Where have the Amish been settling lately? How rapidly are they growing? Where are the Amish “hot spots” on the map?

Over the past half-decade or so, the Amish have boosted their presence on the US (and world) map by adding communities in new, often never-before-settled places.

These include four new states (Vermont, South Dakota, Wyoming and Idaho), a pair of Canadian provinces (New Brunswick and Prince Edward Island), and even two South American countries (Argentina and Bolivia).

amish-population-density-map
Section of article map showing heaviest-settled Amish areas. View full map here

Thanks to a high birth rate and high retention, the Amish population is constantly growing. This leads to existing settlements getting denser, and inevitably, Amish in search of sparser pastures forming new ones.

On that note, I recently dipped back into an article in the Autumn 2015 Journal of Amish and Plain Anabaptist Studies (“A Mid-Decade Update on Amish Settlement Growth” by Joseph F. Donnermeyer & Cory Anderson).
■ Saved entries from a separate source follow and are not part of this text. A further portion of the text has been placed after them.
-- ==== Sys2Proof/Machine/Home.lean ====
section
/-! DEFINITION. Accesses of a group: what one access does when it performs, the ordered accesses of the instruction in
progress as their homes accept them, and what a fault leaves (R275 to R281, R291, R297, R367, R377). -/
namespace Sys2Proof.Machine

/-- The access counts as a store (R261, R291, R292, R297). -/
def AccOp.stores : AccOp → Bool
  | .load => false
  | .store _ => true
  | .atom .. => true
  | .cas .. => true
  | .bar (.btest _) => false
  | .bar _ => true
  | .spawn .. => false
  | .klaunch .. => false

/-- The access reads the line (R402). -/
def AccOp.reads : AccOp → Bool
  | .store _ => false
  | _ => true

/-- An atomic, CAS or barrier update, which no HOST frame accepts (R367). -/
def AccOp.atomic : AccOp → Bool
  | .atom .. => true
  | .cas .. => true
  | .bar (.btest _) => false
  | .bar _ => true
  | _ => false

/-- The answer of an access when it performs. -/
inductive PerfAns where
  | done (ws : List Word) (s : State)
  | wait (s : State)
  | fault (cause : BitVec 8) (value : BitVec 64) (s : State)

/-- The words that loaded bytes give (R289). -/
def loadWords (b : List Byte) : List Word := if b.length ≤ 4 then [BitVec.ofNat 32 (leNat b)] else words32 b

/-- New value of an atomic (R291). -/
def atomNew (op : BitVec 3) (old v : Word) : Word := if op = 7 then atomFadd old v else atomInt op old v

/-- A barrier operation of a thread at the word (R306 to R310). -/
def performBar (s : State) (e : TlbEntry) (va : Nat) (op : BarOp) : PerfAns :=
  let r := readBytes s e va 16
  let w := leNat r.1
  let s := r.2
  let upd (da : Nat) (db : Int) : PerfAns :=
    let r := barEvent s e va w da db
    if r.2.1 then .fault 0x25 (BitVec.ofNat 64 va) r.2.2 else .done [r.1] r.2.2
  match op with
  | .binit cfg => .done [BitVec.ofNat 32 (barPhase w)] (frameWrite s e va (leBytes 16 (barInit w cfg.toNat)))
  | .barv n => upd n.toNat 0
  | .bexp n => upd 0 n.toNat
  | .btest p => .done [barTest w p.toNat] s

/-! ## Data comparators (R383, R385). Comparator `i` has number 16 + `i`: DESIGN CHOICE, the manual numbers the instruction
comparators alone (log entry 89) -/

/-- The aligned words that storing `d` at offset `off` over their bytes `old` leaves. -/
def wordsAfter (old d : List Byte) (off : Nat) : List Word :=
  words32 (old.take off ++ d ++ old.drop (off + d.length))

/-- What a comparator sees of an access: its range, whether it reads and writes, and the words it would write. -/
structure Seen where
  va : Nat
  size : Nat
  reads : Bool
  writes : Bool
  after : List Word

/-- A data comparator matches an access (R383). With VAL it looks at every aligned word that the access would change, also at one
outside [START, END): DESIGN CHOICE, Table 17-3 speaks of the aligned word of a write and of no part of it (log entry 89). -/
def dcmpMatches (k : DCmp) (a : Seen) : Bool :=
  k.ctl.getLsbD 0 && decide (k.start < a.va + a.size) && decide (a.va < k.end_)
  && (if k.ctl.getLsbD 3 then k.ctl.getLsbD 2 && a.writes && a.after.any (· == k.value)
      else (k.ctl.getLsbD 1 && a.reads) || (k.ctl.getLsbD 2 && a.writes))

/-- The data comparators from number `n` on as the push of a task by TSPAWN meets them, but for the ones `passed`: the lowest one that
stops it, those that have counted it, and the comparators after. -/
def checkPush (seen : Seen) (passed : List Nat) : Nat → List DCmp → Option Nat × List Nat × List DCmp
  | _, [] => (none, [], [])
  | n, k :: ks =>
    let r := checkPush seen passed (n + 1) ks
    if !dcmpMatches k seen || passed.contains n then (r.1, r.2.1, k :: r.2.2)
    else if k.skip = 0 then (some n, r.2.1, k :: r.2.2)
    else (r.1, n :: r.2.1, { k with skip := k.skip - 1 } :: r.2.2)

/-- TSPAWN pushes a task with the record `b` to the queue of die `d` (R123, R136): its slot's page may fault, a comparator stop the
thread (R385), or the queue be full. The words of the answer are the numbers of the comparators that have counted the push. -/
def performSpawn (s : State) (gr : Group) (entry : VA) (d : Nat) (passed : List Nat) (b : List Byte) : PerfAns :=
  match nextSlot s gr.ctx d with
  | none => .wait s
  | some n => match pushFault s gr.ctx d with
    | some (f, v) => .fault f v s
    | none =>
      let seen : Seen := ⟨(s.ctx gr.ctx).taskVirt.getD d 0 + 128 * n, 128, false, true,
        words32 (leBytes 8 entry.toNat ++ List.replicate 56 0 ++ b)⟩
      let r := checkPush seen passed 16 (match (s.ctx gr.ctx).debug with | some d => d.dcmp | none => [])
      let s := s.modCtx gr.ctx fun x => { x with debug := x.debug |>.map fun y => { y with dcmp := r.2.2 } }
      match r.1 with
      | some n => .fault 0x28 (BitVec.ofNat 64 n) s
      | none => match pushTask s gr.ctx d entry b (((s.team? gr.team).map (rootOf s)).getD .zero) none with
        | some s => .done (r.2.1.map (BitVec.ofNat 32)) s
        | none => .wait s

/-- The access performs at its place in the total order, under a translation that its home has accepted. A task that a
TSPAWN pushes carries the root command of the spawning group's tile task (R382). A `tspawn.home` whose record lies in a host
frame, which VS0 answers for (R266), pushes to the queue of die 0, and one in a frame of another module to that of the die
that its physical address names there: DESIGN CHOICE, R136 speaks of the die that homes the record (log entry 67). -/
def performAcc (s : State) (gr : Group) (e : TlbEntry) (a : Acc) : PerfAns :=
  let va := a.va.toNat
  match if a.op.reads then poisonAt s e va else none with
  | some v => .fault 0x29 v s
  | none =>
  match a.op with
  | .load => let r := readBytes s e va a.size; .done (loadWords r.1) r.2
  | .store d => .done [] (frameWrite s e va d)
  | .atom op v =>
    let r := readBytes s e va 4
    let old := BitVec.ofNat 32 (leNat r.1)
    .done [old] (frameWrite r.2 e va (wordBytes (atomNew op old v)))
  | .cas cmp new =>
    let r := readBytes s e va 4
    let old := BitVec.ofNat 32 (leNat r.1)
    .done [old] (if old = cmp then frameWrite r.2 e va (wordBytes new) else r.2)
  | .bar op => performBar s e va op
  | .spawn entry d passed =>
    let r := readBytes s e va 64
    performSpawn r.2 gr entry (d.getD (if e.host then 0 else e.phys va / 2 ^ 37 % 4)) passed r.1
  | .klaunch d act die =>
    let r := readBytes s e va 64
    let p := if isPort d then portOf gr d else none
    match p.bind fun p => (r.2.queue? p.inst).map fun q => (p, q) with
    | none => let x := acceptKlaunch r.2 gr.ctx die r.1; .done [x.1] x.2
    | some (p, q) => match pushAns r.2 q with
      | .ready =>
        let x := acceptKlaunch r.2 gr.ctx die r.1
        .done [x.1] (x.2.modQueue p.inst fun q => q.push (pushEntry q act (.u x.1)))
      | .misuse => .fault 0x26 (p.ident.setWidth 64) r.2
      | _ => .wait r.2

/-- The operation whose ordered accesses the instruction in progress performs. -/
def currentOp (gr : Group) : Option Op :=
  match gr.issue with
  | some i => match i.op with
    | some id => gr.ops.find? (·.id == id)
    | none => none
  | none => none

/-- The lanes whose accesses have all performed. -/
def Op.doneLanes (o : Op) : Mask :=
  if o.once then if o.left.isEmpty then o.lanes else 0
  else maskOf fun l => has o.lanes l && !o.left.any (·.lane == l)

/-- End an instruction between two of its ordered accesses: the lanes whose accesses have performed receive their
results and stand after it, the others stand before it (R92, R96, Table 4-7). An SST starts over (R352). -/
def cutIssue (gr : Group) : Group :=
  match gr.issue, currentOp gr with
  | some i, some o =>
    let done := if o.isSst then 0 else o.doneLanes
    let gr := completeOp gr { o with lanes := done, full := o.full && done == o.lanes, left := [] }
    endIssue gr fun l => if has done l then i.after l else i.here l
  | _, _ => gr

/-- The instruction in progress of group `g` ends between two of its ordered accesses: rows that results go to are on chip, with what
the register stack holds or, of one whose words another module has not sent yet, with what left the chip; no access of it waits at a
home, and the stream engine is free. -/
def cutGroup (s : State) (g : Nat) : State :=
  match (s.group? g).bind currentOp with
  | none => s
  | some o =>
    let done := { o with lanes := o.doneLanes }
    let s := bringOp s g done
    let s := (((s.group? g).map (opEntries · done)).getD []).foldl (recallRow · g) s
    let s := if o.isSst then dropTickets s (streamParty s g) else s
    let s := (s.modGroup g cutIssue)
    balanceRows (releaseStream s (coreOf g)) g []

/-- An ordered access of group `g` faults. -/
def accessFault (s : State) (g : Nat) (o : Op) (a : Acc) (cause : BitVec 8) (value : BitVec 64) : State :=
  let s := { s with hostPending := s.hostPending.filter (· != g) }
  groupFault (cutGroup s g) g ⟨cause, if o.once then o.lanes else 1 <<< a.lane, value, faultWord cause o.word⟩

/-- The pushes that follow in a TSPAWN do not count again for the comparators that have counted one of its issue (R383). -/
def notePassed (ws : List Word) (a : Acc) : Acc :=
  match a.op with
  | .spawn e d p => { a with op := .spawn e d (p ++ ws.map (·.toNat)) }
  | _ => a

/-- The next access of the operation has performed; after the last one the group passes the instruction, and an
operation that is not long-latency is complete. -/
def accessDone (s : State) (g : Nat) (o : Op) (a : Acc) (ws : List Word) : State :=
  let s := { s with hostPending := s.hostPending.filter (· != g) }
  let s := s.modGroup g fun gr =>
    let got := if o.once then (lanesOf o.lanes).map fun l => (l, ws) else o.got ++ [(a.lane, ws)]
    let o := { o with left := (o.left.drop 1).map (notePassed ws), got := got }
    let gr := modOp gr o.id fun _ => o
    if !o.left.isEmpty then gr
    else advance (if o.fixed then completeOp gr o else gr)
  let s := if o.fixed then balanceRows s g ((s.group? g).elim [] fun gr => opEntries gr o) else s
  if o.isSst then releaseStream s (coreOf g) else s

/-- The next access of group `g`'s instruction is translated again and, when its permission still holds, handed to
`k`. -/
def withAccess (s : State) (g : Nat) (k : State → Group → Op → Acc → TlbEntry → State) : State :=
  match s.group? g with
  | none => s
  | some gr => match currentOp gr with
    | none => s
    | some o => match o.left with
      | [] => s
      | a :: _ =>
        match translate s (coreOf g) (dieOfGroup g) gr.ctx a.va.toNat (opParty s g o) with
        | .wait s => s
        | .fault c v s => accessFault (answerWalks s (opParty s g o)) g o a c v
        | .hit e s =>
          if (a.op.stores || a.needW) && !e.w || e.host && a.op.atomic then
            accessFault s g o a 0x23 (a.va.setWidth 64)
          else k s gr o a e

/-- The access performs at its home, or waits there, or faults. Rows that its result goes to at once are on chip first. -/
def acceptAccess (s : State) (g : Nat) (gr : Group) (o : Op) (a : Acc) (e : TlbEntry) : State :=
  let s := if o.fixed then bringOp s g o else s
  if o.fixed && !((s.group? g).any fun gr => opOnChip gr o) then s
  else match homeAccess s (coreOf g) (opParty s g o) e a.va.toNat a.op.stores a.op.atomic with
  | .wait s => s
  | .fault c v s =>
    accessFault s g o a c (v.getD (if c = 0x29 then BitVec.ofNat 64 (clusterBank g) else a.va.setWidth 64))
  | .ok s => match performAcc s gr e a with
    | .done ws s => accessDone s g o a ws
    | .wait s => s
    | .fault c v s => accessFault s g o a c v

/-- HOME_ACCESS_ACCEPT (R280, R281): the next ordered access of group `g` reaches its point of coherence. An access to
a HOST frame leaves VS0 first and performs at HOST_COMPLETION_RECEIVE (R367). -/
def execHomeAccessAccept (g : Nat) (s : State) : Out :=
  .next (withAccess s g fun s gr o a e =>
    if e.host then { s with hostPending := if s.hostPending.contains g then s.hostPending else s.hostPending ++ [g] }
    else acceptAccess s g gr o a e)

/-- HOST_COMPLETION_RECEIVE (R367). -/
def execHostCompletionReceive (g : Nat) (s : State) : Out :=
  if s.hostPending.contains g then
    .next (withAccess s g fun s gr o a e => if e.host then acceptAccess s g gr o a e else s)
  else .next s

/-- REMOTE_REQUEST_TIMEOUT (R377): the access of group `g` to another module has had no response for 1 ms: it is abandoned, and
its context takes the contained machine check of its machine-check bank (R403). -/
def execRemoteRequestTimeout (g : Nat) (s : State) : Out :=
  .next (withAccess s g fun s gr o a e =>
    match e.rmt with
    | none => s
    | some m => match messageOf s (opParty s g o) m (e.phys a.va.toNat / 4096) with
      | none => s
      | some x =>
        if x.awaited s.realTime then s
        else acceptAccess s g gr o a e)

/-- LONG_LATENCY_COMPLETION (R40): the operation `n` of group `g` has performed for every active lane; its result is
written and its flag's count falls. A group that has stopped for a halt, and one that runs, complete alike (R93). For an
SLD that still has chunks to read, the event is the next chunk's read (R350, R362). -/
def execLongLatencyCompletion (g n : Nat) (s : State) : Out :=
  match s.group? g with
  | none => .next s
  | some gr => match gr.ops.find? (·.id == n) with
    | none => .next s
    | some o =>
      if o.fixed || (currentOp gr).any (·.id == n) then .next s
      else match o.stream, o.left with
        | some _, a :: _ => .next (if streamTurn s g o then sldNext s g gr o a else s)
        | _, _ =>
          if !o.finished then .next s
          else
            .next (releaseStream (landOp s g o) (coreOf g))

end Sys2Proof.Machine
end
In this article, the authors look at places where the Amish are growing both regionally, and on a state/province level.

They note that “new settlement growth has been most pronounced in states bordering historic regions of Amish settlement.” They reference an Amish population doubling time of 20.5 years, similar to that seen in these Young Center figures. They break down Amish population figures by US Census Bureau region. You’ll also find some neat regional settlement maps (in addition to the density map, partially pictured above).

From the article, here are 5 interesting points on the Amish population, and where it may be headed:



  1. Roughly half of the Amish settlements in existence (exactly 500 communities as of December 2015), have been founded since 2000
  2. Only 18 of the 500+ settlements were founded pre-1900. As would be expected, these tend to be the largest Amish locations, places like Geauga County, OH, Lancaster County, PA, and Nappanee, IN – though a few are small (5-church district Somerset County, PA, 3-district Yoder, KS, or Oakland, MD, at 167 years old but a single church district in size)
  3. No Amish settlements created during the Great Depression years of the 1930s are still around. The authors also note a dip in new settlements during the peak “Great Recession” years of 2008-9
  4. New York state has been a noteworthy Amish expansion zone, with 52 settlements – 37 of which were founded since the turn of the century. The Empire State could soon have more distinct settlement locations (but not population) than either Pennsylvania or Ohio
  5. Finally – and this is more about prediction – the authors suggest their 2013 forecast of 561 Amish settlements by decade’s end may in fact be too low

Seven million Amish by 2100 still seems like a stretch, but given current trends, who knows.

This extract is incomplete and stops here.